Hillsboro’s canned releases trend toward the classic microbrew style: a blond, a milk stout, an IPA, an Oktoberfest. But that milk stout, Badger Sweat? It has vanilla in there, too, for a very sweet and luxe palate experience, with notes of blueberry and Tootsie Roll. And the Blonde Walks Into a Bar might be the most skillfully crafted blonde ale I’ve had in years, with exactly zero flaws and eminent crushability.
Neenah, 2015
If you’d have told 13-year-old me that the old insurance building I zoomed past on bike rides in downtown Neenah would one day house a cool young brewery sending kegs all the way down to Madison ... well, I probably wouldn’t have cared because I was an aloof teenager. But today, it still blows me away that Lion’s Tail Brewing is finding success creating IPAs and stouts and wild ales under the shadow of the Neenah clock tower.
There’s clearly a good relationship between Lion’s Tail and Mr. Brews, the burger franchise with locations in the Fox Valley as well as Madison. I first encountered the brewery’s signature Juice Cloud hazy IPA at the High Crossing Mr. Brews about a year ago, and just recently went back to that location for a pint of Tropic Slushee — a wildly overfruited kettle sour that’s more like Naked Juice than beer. Adjust your beer purity scale, and enjoy something unexpected from my hometown’s biggest brewery.
Hartland, 2018
The first thing you notice when you walk across the threshold of the Melms Brewing strip mall taproom is that there’s no room there.

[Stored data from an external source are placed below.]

-- ==== Sys2Proof/Tests/Slice0.lean ====
section
/-! SUPPORT. Tests of single commands, each with an expected result read from the manual, and for each statement with
hypotheses a state and operands that meet them. -/

namespace Sys2Proof.Tests

open Sys2Proof Sys2Proof.Machine

/-! ## Small states -/

/-- An ONLINE part with the link UP and every port enabled and ACTIVE, otherwise as after power-on. -/
def online : State :=
  { State.reset with
    partState := .online
    link := .up
    config := { Configuration.powerOn with ports := Vector.replicate 6 ⟨true, .line, 16⟩ }
    ports := Vector.replicate 6 ⟨.active, []⟩
    linkOut := [] }

/-- The 64 bytes of every write of the tests. -/
def bytes64 : Data := 7

/-- An entry of port p with context 0, the given place in the arrival order, and the port tag of the same number. -/
def entry (n : Nat) (p : Port) (k : RequestKind) (l : Line) (st : EntryState) : Entry :=
  ⟨p, BitVec.ofNat 5 n, 0, k, some l, none, if isWrite k then some bytes64 else none, n, st, 0⟩

/-- The ONLINE part with the given entries. -/
def holding (es : List Entry) : State := { online with entries := es, nextArrival := 40 }

/-- A request with context 0. -/
def ask (n : Nat) (k : RequestKind) (l : Line) : Request := ⟨BitVec.ofNat 5 n, k, 0, some l, none, bytes64⟩

/-- HELD with cause LINE alone. -/
def heldLine : EntryState := .held ⟨true, false, false⟩

/-- A response to port tag 0. -/
def okResponse : Response := ⟨0, .ok, none, none, false⟩

/-- What a command makes of a state, seen through f; none if it does not answer a next state. -/
def seen {α : Type} (c : Instr) (s : State) (f : State → α) : Option α :=
  match exec c s with
  | .next t => some (f t)
  | .fault _ => none
  | .refused _ => none

/-- What a response shows beside its data and its immediate flag. -/
structure Brief where
  portTag : PortTag
  status : Status
  reason : Option Reason
deriving DecidableEq, Repr

/-- What a response shows beside its data and its immediate flag. -/
def brief (r : Response) : Brief := ⟨r.portTag, r.status, r.reason⟩

/-- What a notice shows beside its detail. -/
structure Shown where
  kind : NoticeKind
  port : Option Port
  count : Nat
deriving DecidableEq, Repr

/-- What a notice shows beside its detail. -/
def shown (n : Notice) : Shown := ⟨n.kind, n.port, n.count⟩

/-! ## Well-formedness -/

/-- R169: codes 1 to 7 take a command, so they spell no UNKNOWN_COMMAND. -/
theorem test_unknownCommand_refuses_known_code : (Instr.unknownCommand 7 0).wellFormed = false := by decide

/-- R166: operation 2 at address 29 lies in the window, so the frame is no BAD_ADDRESS. -/
theorem test_badAddress_refuses_word_in_window : (Instr.badAddress 2 29).wellFormed = false := by decide

/-! ## The table and the ports -/

/-- The state of section 11.3: guard 0 of (P1, context 0) on 5E00h, guard 1 of (P5, context 0) on 3C80h, its record LIVE
there with its count at the threshold, two undelivered responses at P5, and five entries. -/
def section113 : State :=
  { holding
      [entry 1 5 .write 0x2A01 (.issued 3), entry 2 0 .read 0x2A01 heldLine,
       entry 3 2 .write 0x3C80 (.deferred 1),
       { entry 4 5 .writeConditional 0x5E00 (.deferred 0) with context := 1 },
       entry 5 5 .read 0x1F41 .ready] with
    guards := #v[.active 0x5E00 2 128, .active 0x3C80 10 128, .free, .free]
    reservations := online.reservations.set 10 ⟨.live 0x3C80 64, 4⟩
    ports := online.ports.set 5 ⟨.active, [okResponse, okResponse]⟩
    tags := online.tags.set 3 (.busy 1 1000)
    banks := online.banks.set 1 (.busy 3) }

/-- Section 11.3: e1 is ORPHANED, e4 and e5 are gone, e3 is READY. -/
theorem test_prst_orphans_and_releases :
    seen (.prstNAsserted 5) section113 (fun s => (s.entries.map (fun e => (e.arrival, e.state)), s.guards[1]))
      = some ([(1, .orphaned 3), (2, heldLine), (3, .ready)], .free) := by decide

/-- Section 11.3: P5 stays FENCED with an empty response queue, and its record is IDLE with count 0. -/
theorem test_prst_fences_the_port :
    seen (.prstNAsserted 5) section113 (fun s => (s.ports[5], s.reservations[10], s.notices.entries))
      = some (⟨.fenced, []⟩, ⟨.idle, 0⟩, []) := by decide

/-- Section 11.3 after the reset, as the completion for tag 3 finds it. -/
def section113Fenced : State :=
  { holding [entry 1 5 .write 0x2A01 (.orphaned 3), entry 2 0 .read 0x2A01 heldLine] with
    ports := online.ports.set 5 ⟨.fenced, []⟩
    tags := online.tags.set 3 (.busy 1 1000)
    banks := online.banks.set 1 (.busy 3) }

/-- Section 11.3: DATA_ERROR for the orphan records the fault, poisons e2 and ends the fencing. -/
theorem test_completion_of_an_orphan :
    seen (.completion ⟨3, .dataError, none⟩) section113Fenced
      (fun s => (s.faults, s.ports[0].responses.map brief, s.ports[5].state))
      = some ([⟨0x2A01, .writeError, 5⟩], [⟨2, .poisoned, none⟩], .active) ∧
    seen (.completion ⟨3, .dataError, none⟩) section113Fenced (fun s => s.notices.entries.map shown)
      = some [⟨.faultRecorded, some 5, 1⟩, ⟨.portResetDone, some 5, 1⟩] := by decide

/-- Section 5.7: the completion of tag 0 frees it, bank 0 recovers for 4 steps of 10 ns, and e1 is answered OK. -/
theorem test_completion_recovers_the_bank :
    seen (.completion ⟨0, .done, some 9⟩)
      { holding [entry 1 0 .read 0x1F40 (.issued 0)] with
        tags := online.tags.set 0 (.busy 1 1000), banks := online.banks.set 0 (.busy 0) }
      (fun s => (s.tags[0], s.banks[0], s.ports[0].responses.map (fun r => (brief r, r.data.isSome))))
      = some (.free, .recovering 4, [(⟨1, .ok, none⟩, true)]) := by decide

/-- Section 5.7: tag 1's timer runs out: QUARANTINED, no fault for a read, COMPLETION_TIMEOUT with port P1. -/
theorem test_timeout_quarantines :
    seen (.completionTimeout 1)
      { holding [entry 1 1 .read 0x1F41 (.issued 1)] with
        tags := online.tags.set 1 (.busy 1 1000), banks := online.banks.set 1 (.busy 1) }
      (fun s => (s.tags[1], s.faults, s.notices.entries))
      = some (.quarantined .read 0x1F41 1, [], [⟨.completionTimeout, some 1, 1, .tag 1⟩]) := by decide

/-- Section 6.9, the fourth dispatch: overdue e1 is chosen although P0 stands ahead of P2. -/
theorem test_dispatch_takes_the_overdue :
    seen .dispatch
      { holding [{ entry 1 2 .read 0x1F40 .ready with bypass := 2 }, entry 5 0 .read 0x3C80 .ready,
          entry 6 1 .read 0x71C0 .ready] with
        config := { online.config with bypassLimit := 2 }, grantOrder := [3, 4, 5, 0, 2, 1]
        tags := online.tags.set 1 (.busy 4 1000) }
      (fun s => (s.grantOrder, s.entries.map (fun e => (e.state, e.bypass))))
      = some ([3, 4, 5, 0, 1, 2], [(.issued 0, 2), (.ready, 0), (.ready, 0)]) := by decide

/-- Section 6.9, the first dispatch: P0's e2 is chosen, and older e1 on its bank is bypassed. -/
theorem test_dispatch_raises_the_bypass_count :
    seen .dispatch
      (holding [entry 1 2 .read 0x1F40 .ready, entry 2 0 .read 0x2040 .ready, entry 3 1 .read 0x2140 .ready])
      (fun s => (s.grantOrder, s.entries.map (fun e => (e.state, e.bypass)), s.linkOut))
      = some ([1, 2, 3, 4, 5, 0], [(.ready, 1), (.issued 0, 0), (.ready, 0)],
          [.dispatch 0 .read 0x2040 none none]) := by decide

/-- R77: a read of a listed line is answered POISONED at its line head. -/
theorem test_request_of_a_listed_line :
    seen (.request 0 (ask 1 .read 0x71C0)) { online with faults := [⟨0x71C0, .writeError, 3⟩] }
      (fun s => (s.entries, s.ports[0].responses.map brief)) = some ([], [⟨1, .poisoned, none⟩]) := by decide

/-- R142: a port tag held by an entry of the port is refused, with a notice. -/
theorem test_request_tag_in_use :
    seen (.request 4 (ask 3 .read 0x10)) (holding [entry 3 4 .read 0x2A01 .ready])
      (fun s => (s.ports[4].responses, s.notices.entries))
      = some ([⟨3, .refused, some .tagInUse, none, true⟩], [⟨.tagInUse, some 4, 1, .portTag 3⟩]) := by decide

/-- R145, R20: the freed place goes to the entry answered first. -/
theorem test_delivery_fills_the_place :
    seen (.delivery 1)
      { holding [entry 3 1 .read 0x10 (.answered .timeout 6), entry 4 1 .write 0x20 (.answered .ok 5)] with
        ports := online.ports.set 1 ⟨.active, List.replicate 8 okResponse⟩ }
      (fun s => (s.ports[1].responses.map brief, s.entries.map (·.arrival)))
      = some (List.replicate 7 ⟨0, .ok, none⟩ ++ [⟨4, .ok, none⟩], [3]) := by decide

/-! ## The link and the timers -/

/-- A part with one operation outstanding: P4's write of 5E00h on tag 0, bank 0. -/
def issuedWrite : State :=
  { holding [entry 1 4 .write 0x5E00 (.issued 0)] with
    tags := online.tags.set 0 (.busy 1 1000), banks := online.banks.set 0 (.busy 0) }

/-- R129, R74: an abort records an outstanding write with WRITE_ABORTED, answers it, and posts LINK_DOWN last. -/
theorem test_linkDown_aborts :
    seen .linkDown issuedWrite (fun s => (s.faults, s.ports[4].responses.map brief, s.tags[0], s.banks[0]))
      = some ([⟨0x5E00, .writeAborted, 4⟩], [⟨1, .aborted, none⟩], .free, .idle) ∧
    seen .linkDown issuedWrite (fun s => s.notices.entries.map shown)
      = some [⟨.faultRecorded, some 4, 1⟩, ⟨.linkDown, none, 1⟩] := by decide

/-- R117: LINK_UP makes a DOWN link UP. -/
theorem test_linkUp : seen .linkUp State.reset (·.link) = some .up := by decide

/-- R32: expiry keeps the line and the failure count. -/
theorem test_reservationExpiry :
    seen (.reservationExpiry 11) { online with reservations := online.reservations.set 11 ⟨.live 0x3C80 64, 2⟩ }
      (fun s => s.reservations[11]) = some ⟨.broken 0x3C80 .expired, 2⟩ := by decide

/-- R60, R58: the owner's count becomes 0, and the deferred write, alone on its line, becomes READY. -/
theorem test_guardExpiry :
    seen (.guardExpiry 1)
      { holding [entry 3 2 .write 0x3C80 (.deferred 1)] with
        guards := online.guards.set 1 (.active 0x3C80 10 128)
        reservations := online.reservations.set 10 ⟨.live 0x3C80 64, 4⟩ }
      (fun s => (s.guards[1], s.reservations[10], s.entries.map (·.state), s.notices.entries))
      = some (.free, ⟨.live 0x3C80 64, 0⟩, [.ready], [⟨.guardExpired, some 5, 1, .line 0x3C80⟩]) := by decide

/-- R92: the bank becomes IDLE. -/
theorem test_bankRecoveryExpiry :
    seen (.bankRecoveryExpiry 31) { online with banks := online.banks.set 31 (.recovering 4) } (fun s => s.banks[31])
      = some .idle := by decide

/-! ## Power-on and commands -/

/-- R154, R177: POR_n takes the part back, whatever it was doing, and ALERT is deasserted. -/
theorem test_por_asserted :
    seen .porNAsserted { section113 with notices := ⟨[⟨.linkDown, none, 1, .none⟩], true, 2⟩ }
      (fun s => (s.partState, s.entries, s.notices, s.alert)) = some (.offline, [], ⟨[], false, 0⟩, false) := by decide

/-- R131: LINK_RESET is sent as POR_n is deasserted. -/
theorem test_por_deasserted :
    seen .porNDeasserted { online with porAsserted := true } (fun s => (s.porAsserted, s.linkOut))
      = some (false, [.linkReset]) := by decide

/-- R154, R156: a GO_ONLINE straight after power-on fails its check. -/
theorem test_goOnline_after_power_on :
    seen (.goOnline 0) State.reset (fun s => (s.partState, s.mgmt.result, s.mgmt.resultCode))
      = some (.offline, .configInvalid, 1) := by decide

/-- R157: a DRAIN of an empty table is QUIESCED at once, with DRAIN_DONE. -/
theorem test_drain_of_an_empty_table :
    seen (.drain 0) online (fun s => (s.partState, s.mgmt.result, s.notices.entries))
      = some (.quiesced, .done, [⟨.drainDone, none, 1, .none⟩]) := by decide

/-- R160, R170: FULL_RESET empties the part, keeps the configuration, and leaves DONE with code 3. -/
theorem test_fullReset :
    seen (.fullReset 0) section113 (fun s => (s.entries, s.ports[5], s.wordAt 4, s.config.bypassLimit, s.linkOut))
      = some ([], ⟨.active, []⟩, 0x301, 8, [.linkReset]) := by decide

/-- R169: a port argument of 6 resets no port. -/
theorem test_portReset_bad_argument :
    seen (.portReset 0x60000) section113 (fun s => (s.mgmt.result, s.ports[5].state)) = some (.badArgument, .active) := by
  decide

/-- R130: LINK_RESET with the link DOWN sends LINK_RESET and posts nothing. -/
theorem test_linkReset_while_down :
    seen (.linkReset 0) { online with link := .down } (fun s => (s.linkOut, s.link, s.notices.entries, s.mgmt.result))
      = some ([.linkReset], .down, [], .done) := by decide

/-- R169, R80: bits 33–32 of the line come from the command word. -/
theorem test_clearFault :
    seen (.clearFault 2)
      { online with
        faults := [⟨0x200000010, .readError, 0⟩, ⟨0x10, .readError, 1⟩]
        mgmt := { online.mgmt with lineArgument := 0x10 } }
      (fun s => (s.faults, s.mgmt.result)) = some ([⟨0x10, .readError, 1⟩], .done) := by decide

You have to walk down a flight of steps like you’re strolling into Cheers or something. And indeed, I bet it wouldn’t take many visits for the very friendly staff to know your name.
Melms is a resurrection of a historical beer brand by a distant descendant of one of the brewery’s founders. Melms excels at classical styles like a zingy hefeweizen with light banana flavors and a dry and warming Russian imperial stout cheekily named Collusion? — question mark included. Though Melms’ somewhat liminal brewing location is currently off-site from its taproom, the brewery hopes to be brewing on-site in the near future, and the beer should be even better for it.
Waukesha, 2015
Of the breweries discussed here, Raised Grain probably has the highest profile to date. It’s already expanded once, moving to a larger non-strip mall location. It’s received beer column coverage across the state. And yet, compared to some of its glitzier southeastern Wisconsin compatriots, Raised Grain still feels like it’s flying under the radar.
Raised Grain’s can design is consistent and understated, which maybe keeps it on the DL compared to the wackadoo packaging from breweries like Pipeworks, Brewing Projekt, and Drekker. Its beers straddle a line between old-school (Doktoberfest, Summer Vice) and new, like its flagship hazy IPA, Naked Threesome, with spicy, bruleed grapefruit notes. But there’s something to be said for a brewery that can brew and package to meet demand, and Raised Grain is getting beer to Madison in prompt fashion.
Vennture Brew Co.
Milwaukee, 2018
Take a cool third wave coffee shop (think Johnson Public House or Bradbury’s) and mash it together with a cool small-scale brewery, and you get Milwaukee’s very cool Vennture Brew Co. All the white walls and blond wood and succulents are firmly in place, with pour-overs and snackable pastries and a killer chai latte. But oh, then you see the tap list, and now we’re really talking about something new.
These aren’t afterthought beers. Peach Apricot Bruv is a Berliner weisse that isn’t fruited to the point that a fork could stand up in it, but is still unquestionably fruity. And as much as I enjoyed the light and drinkable Bashtoberfest festbier, the new coffee version should be even more fun. It’s as appropriate a stylistic hybrid as a coffee shop brewery could possibly brew.